The “war on women” continued on Monday when a new controversial Kansas abortion rule took effect requiring abortion providers such as Planned Parenthood to link their websites to a state Department of Health and Environment web page on abortion and fetal development.
In addition to the link, abortion providers are now required to include a statement on their website stating that any information found on the state’s abortion website is not only “objective” but is “scientifically accurate.”
Planned Parenthood expressed concern about the requirement because the state’s abortion website contains a statement that a fetus feels pain by the 20th week of pregnancy — a claim that the American Congress of Obstetricians and Gynecologists says they don’t have evidence to back up.
Last month, the American Congress of Obstetricians and Gynecologists released a statement that pointed to a 2005 study in the Journal of the American Medical Association that said “it’s unlikely a fetus perceives pain” as early as 20 weeks and that “no studies since 2005 demonstrate fetal recognition of pain.”
Planned Parenthood filed a lawsuit saying the website requirements were a violation of their First Amendment rights. On Friday, Shawnee County District Judge Rebecca Crotty ruled in favor of Planned Parenthood, saying the website requirement could not be enforced at least until a lawsuit filed by two Kansas doctors who perform abortions was resolved.
Dr. Herbert Hodes and his daughter, Dr. Traci Nauser, are challenging the entirety of the state’s new abortion laws. Crotty ruled that until their lawsuit was resolved, the website requirement should not be enforced.
But on Sunday, U.S. District Judge Kathryn Vratil ruled that Planned Parenthood had to follow the website requirements. While Vratil said the website rule will likely be overturned in a federal court since “non-patients” visit sites like Planned Parenthood, she decided the state could enforce the “overbroad” rule because the group didn’t prove they would suffer irreparable harm by doing so.
Mary Kay Culp is the executive director of Kansans For Life, a large and powerful anti-abortion group in Kansas. She said that abortion providers “scream, ‘The sky is falling,’ no matter how reasonable” an abortion bill is.
She said that website rule is important because “women have a right to know” about fetal development, the risks of abortion and alternatives to it.
In addition to the website requirements, Kansas’ new abortion law also banned sex-selection abortions, blocked tax breaks for abortion providers, prohibited abortion providers from providing materials or instructors to public-school health classes, and enacted a general policy that life begins “at fertilization.”
Abortion legislation contested across the U.S.
The phenomenon of stricter abortion laws is not limited to Kansas.
As Mint Press News previously reported, 19 states have laws on their books in defiance of Roe v. Wade — the historic 1973 decision by the Supreme Court that legalized abortion.
Last week, Texas state Sen. Wendy Davis (D-Fort Worth) made headlines when she attempted to filibuster a bill that would ban abortions after 20 weeks of pregnancy. The bill also would have shut down all but five of the state’s 42 abortion clinics by requiring that abortions only occur in facilities equipped with a surgical center.
An amendment seeking an exemption in cases of rape or incest was denied, as the bill’s author, state Rep. Jodie Laubenberg (R-Parker), said such an amendment was not necessary.
“In the emergency room they have what’s called rape kits where a woman can get cleaned out,” she said, insinuating errantly that the procedure in which physical evidence is collected in cases of sexual assault would prevent a woman from getting pregnant.

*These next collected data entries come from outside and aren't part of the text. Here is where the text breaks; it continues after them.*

/-- In family 0 the operand of SYS is neither that of CLS nor that of RET, their words being tested first. -/
theorem decodeSystem_encodes (hf : (fieldFamily w).toNat = 0x0) : (decodeSystem w).Encodes w := by
  have hw : encodeAddr 0x0#4 (fieldNNN w) = w := encodeAddr_fields hf
  have operand (a : BitVec 12) (h : w ≠ encodeAddr 0x0#4 a) : fieldNNN w ≠ a := fun e => h (by rw [← hw, e])
  unfold decodeSystem
  split_ifs with hcls hret
  · exact ⟨rfl, hcls.symm⟩
  · exact ⟨rfl, hret.symm⟩
  · refine ⟨?_, hw⟩
    simpa [Instr.wellFormed] using And.intro (operand 0x0E0#12 hcls) (operand 0x0EE#12 hret)

theorem decodeArith_encodes (hf : (fieldFamily w).toNat = 0x8) : (decodeArith w).Encodes w := by
  unfold decodeArith
  split
  case h_10 =>
    refine ⟨?_, rfl⟩
    have hn : [0x8#4, 0x9#4, 0xA#4, 0xB#4, 0xC#4, 0xD#4, 0xF#4].contains (fieldN w) = true := by
      generalize fieldN w = n at *
      revert n
      decide
    simp_all [Instr.wellFormed, unrecognizedWord, fieldFamily, fieldN, ← BitVec.toNat_inj]
  all_goals exact ⟨rfl, encodeRegReg_fields hf ‹_›⟩

theorem decodeKey_encodes (hf : (fieldFamily w).toNat = 0xE) : (decodeKey w).Encodes w := by
  unfold decodeKey
  split
  case h_3 =>
    refine ⟨?_, rfl⟩
    simp_all [Instr.wellFormed, unrecognizedWord, fieldFamily, fieldNN, ← BitVec.toNat_inj]
  all_goals exact ⟨rfl, encodeRegImm_fields hf ‹_›⟩

theorem decodeMisc_encodes (hf : (fieldFamily w).toNat = 0xF) : (decodeMisc w).Encodes w := by
  unfold decodeMisc
  split
  case h_10 =>
    refine ⟨?_, rfl⟩
    simp_all [Instr.wellFormed, unrecognizedWord, fieldFamily, fieldNN, ← BitVec.toNat_inj]
  all_goals exact ⟨rfl, encodeRegImm_fields hf ‹_›⟩

/-- The decode procedure, family by family. -/
theorem decode_encodes (w : Word) : (decode w).Encodes w := by
  unfold decode
  split <;> rename_i hf
  case h_1 => exact decodeSystem_encodes hf
  case h_2 | h_3 | h_11 | h_12 => exact ⟨rfl, encodeAddr_fields hf⟩
  case h_4 | h_5 | h_7 | h_8 | h_13 => exact ⟨rfl, encodeRegImm_fields hf rfl⟩
  case h_6 | h_10 =>
    split_ifs with hn
    · exact ⟨rfl, encodeRegReg_fields hf (congrArg BitVec.toNat hn)⟩
    · exact ⟨by simp_all [Instr.wellFormed, unrecognizedWord, fieldFamily, fieldN, ← BitVec.toNat_inj], rfl⟩
  case h_9 => exact decodeArith_encodes hf
  case h_14 => exact ⟨rfl, encodeRegReg_fields hf rfl⟩
  case h_15 => exact decodeKey_encodes hf
  case h_16 =>
    have hf : (fieldFamily w).toNat = 0xF := by
      generalize fieldFamily w = f at *
      revert f
      decide
    exact decodeMisc_encodes hf

/-- Settles O2: each operand is read back from its field. -/
theorem decodeOfEncode : Obligations.DecodeOfEncode := fun _ => decode_encode

/-- Settles O3: a word is put together again from its fields. -/
theorem encodeOfDecode : Obligations.EncodeOfDecode := decode_encodes

/-! ## Unrecognized words and SYS words (R76, R77) -/

theorem decode_eq_unrecognized_iff : decode w = .unrecognized w ↔ unrecognizedWord w = true := by
  refine ⟨fun h => ?_, decode_unrecognizedWord⟩
  obtain ⟨hwf, -⟩ := decode_encodes w
  rwa [h] at hwf

theorem fieldFamily_eq_zero_iff : (fieldFamily w).toNat = 0x0 ↔ w.toNat < 0x1000 := by
  rw [fieldFamily, BitVec.extractLsb'_toNat, Nat.shiftRight_eq_div_pow]
  omega

theorem decode_eq_sys_iff :
    (∃ nnn, decode w = .sys nnn) ↔ w.toNat < 0x1000 ∧ w ≠ 0x00E0#16 ∧ w ≠ 0x00EE#16 := by
  rw [← fieldFamily_eq_zero_iff]
  constructor
  · rintro ⟨nnn, h⟩
    obtain ⟨-, hw⟩ := decode_encodes w
    rw [h] at hw
    refine ⟨?_, ?_, ?_⟩
    · rw [← hw, encode, fieldFamily_encodeAddr]
      rfl
    · rintro rfl
      cases h
    · rintro rfl
      cases h
  · rintro ⟨hf, hcls, hret⟩
    exact ⟨fieldNNN w, by simp [decode, hf, decodeSystem, hcls, hret]⟩

/-- Settles O5, both clauses read off the round trip of a decoded word. -/
theorem unrecognizedAndSysWords : Obligations.UnrecognizedAndSysWords := fun _ =>
  ⟨decode_eq_unrecognized_iff, decode_eq_sys_iff⟩

/-! ## The opcode map (R75) -/

theorem OpcodeRow.selects_of_family {r : OpcodeRow} (hm : r.mask = 0xF000#16) (hb : r.bits = encodeAddr f 0)
    (hf : fieldFamily w = f) : r.selects w = true := by
  rw [r.selects_family f w hm hb, hf, beq_self_eq_true]

theorem OpcodeRow.selects_encodeRegReg {r : OpcodeRow} {x y : Reg} (hm : r.mask = 0xF00F#16)
    (hb : r.bits = encodeRegReg f 0 0 n) : r.selects (encodeRegReg f x y n) = true := by
  simp [r.selects_familyN f n _ hm hb]

theorem OpcodeRow.selects_encodeRegImm {r : OpcodeRow} {x : Reg} (hm : r.mask = 0xF0FF#16)
    (hb : r.bits = encodeRegImm f 0 nn) : r.selects (encodeRegImm f x nn) = true := by
  simp [r.selects_familyNN f nn _ hm hb]

/-- The row of an instruction selects its word, whatever the operands. -/
theorem row_selects_encode (i : Instr) (h : i.row < opcodeRows.length) :
    opcodeRows[i.row].selects (encode i) = true := by
  cases i with
  | cls | ret =>
    rw [OpcodeRow.selects_word _ _ rfl]
    rfl
  | sys | jp | call | ldI | jpV0 => exact OpcodeRow.selects_of_family rfl rfl (fieldFamily_encodeAddr _ _)
  | seImm | sneImm | ldImm | addImm | rnd =>
    exact OpcodeRow.selects_of_family rfl rfl (fieldFamily_encodeRegImm _ _ _)
  | drw => exact OpcodeRow.selects_of_family rfl rfl (fieldFamily_encodeRegReg _ _ _ _)
  | seReg | sneReg | ldReg | orReg | andReg | xorReg | addReg | subReg | shr | subn | shl =>
    exact OpcodeRow.selects_encodeRegReg rfl rfl
  | skp | sknp | ldVxDt | ldVxK | ldDtVx | ldStVx | addI | ldF | ldB | storeRegs | loadRegs =>
    exact OpcodeRow.selects_encodeRegImm rfl rfl
  | unrecognized => exact absurd h (Nat.lt_irrefl 35)

/-- Two rows that select one word agree on the bits that both masks keep. -/
theorem OpcodeRow.bits_agree {a b : OpcodeRow} (ha : a.selects w = true) (hb : b.selects w = true) :
    a.bits &&& b.mask = b.bits &&& a.mask := by
  rw [OpcodeRow.selects, beq_iff_eq] at ha hb
  rw [← ha, ← hb, BitVec.and_assoc, BitVec.and_assoc, BitVec.and_comm a.mask]

/-- Rows overlap only where the earlier one is a single word, and that word decodes to its own row (CLS and RET). -/
theorem rows_disjoint_or_word : ∀ k (hk : k < opcodeRows.length) j (hj : j < k),
    opcodeRows[j].bits &&& opcodeRows[k].mask ≠ opcodeRows[k].bits &&& opcodeRows[j].mask ∨
    opcodeRows[j].mask = 0xFFFF#16 ∧ (decode opcodeRows[j].bits).row = j := by decide

/-- No row before that of the decoded instruction selects the word. -/
theorem not_selects_of_lt_row {j : Nat} (hk : (decode w).row < opcodeRows.length) (hj : j < (decode w).row) :
    opcodeRows[j].selects w = false := by
  rw [Bool.eq_false_iff]
  intro hs
  obtain hdis | ⟨hm, hrow⟩ := rows_disjoint_or_word _ hk j hj
  · obtain ⟨-, hw⟩ := decode_encodes w
    have hsel := row_selects_encode _ hk
    rw [hw] at hsel
    exact hdis (OpcodeRow.bits_agree hs hsel)
  · rw [OpcodeRow.selects_word _ w hm, beq_iff_eq] at hs
    rw [hs, hrow] at hj
    exact hj.false

/-! ### No row selects a word of R76 -/

theorem unrecognizedWord_eq_false (hf : fieldFamily w ∉ [0x5#4, 0x8#4, 0x9#4, 0xE#4, 0xF#4]) :
    unrecognizedWord w = false := by
  simp_all [unrecognizedWord, fieldFamily]

theorem unrecognizedWord_congr_fieldN (hf : fieldFamily w = fieldFamily u) (hn : fieldN w = fieldN u)
    (hu : fieldFamily u ∉ [0xE#4, 0xF#4]) : unrecognizedWord w = unrecognizedWord u := by
  rw [Bool.eq_iff_iff]
  simp_all [unrecognizedWord, fieldFamily, fieldN]

theorem unrecognizedWord_congr_fieldNN (hf : fieldFamily w = fieldFamily u) (hnn : fieldNN w = fieldNN u) :
    unrecognizedWord w = unrecognizedWord u := by
  have low (v : Word) : (fieldNN v).extractLsb' 0 4 = v.extractLsb' 0 4 := by
    ext k hk
    simp [fieldNN]
  have hn : w.extractLsb' 0 4 = u.extractLsb' 0 4 := by rw [← low, hnn, low]
  rw [fieldFamily, fieldFamily] at hf
  rw [fieldNN, fieldNN] at hnn
  rw [unrecognizedWord, unrecognizedWord, hf, hn, hnn]

/-- The shape of a row: its mask keeps all the fields on which R76 depends in its family. -/
theorem opcodeRow_cases : ∀ r ∈ opcodeRows,
    r.mask = 0xFFFF#16 ∨
    r.mask = 0xF000#16 ∧ r.bits = encodeAddr (fieldFamily r.bits) 0 ∧
      fieldFamily r.bits ∉ [0x5#4, 0x8#4, 0x9#4, 0xE#4, 0xF#4] ∨
    r.mask = 0xF00F#16 ∧ r.bits = encodeRegReg (fieldFamily r.bits) 0 0 (fieldN r.bits) ∧
      fieldFamily r.bits ∉ [0xE#4, 0xF#4] ∨
    r.mask = 0xF0FF#16 ∧ r.bits = encodeRegImm (fieldFamily r.bits) 0 (fieldNN r.bits) := by decide

theorem opcodeRow_bits_recognized : ∀ r ∈ opcodeRows, unrecognizedWord r.bits = false := by decide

In North Carolina, state legislators passed a bill last week that would require teachers to instruct students that having an abortion will cause a woman to have premature births later in life. If signed into law, students will be taught starting in seventh grade that abortion causes preterm births, which can lead to development complications and even death for the unborn fetus.
Students will also be taught about of the consequences that can result if the mother doesn’t seek adequate prenatal care or decides to smoke, consume alcohol or use illicit drugs during her pregnancy.
Opponents of the “abortion education” bill argue that there is no evidence that abortions lead to future pregnancy issues. The language of the bill has since been adjusted to change “cause” to “risk.”
In Ohio on Monday, the signing of the state’s two-year budget bill included five anti-abortion provisions that will “defund Planned Parenthood clinics, reallocate family planning funding to right-wing ‘crisis pregnancy centers,’ strip funding from rape crisis centers that give their clients any information about abortion services, impose harsh restrictions on abortion clinics that will force many of them to shut down, and require doctors to give women seeking abortion information about the presence of a ‘fetal heartbeat.’”
In response to the passage of the new laws in Ohio — which are thought to be the most strict in the U.S. — Planned Parenthood President Cecile Richards said politicians are sneaking restrictive abortion-related laws into other bills because they know that’s the only way to pass them.
“Like Governor Perry in Texas, politicians in Ohio knew they couldn’t pass these unpopular measures if they played by the rules — that’s why they tried to bury these provisions in the pages of a must-pass state budget,” she said.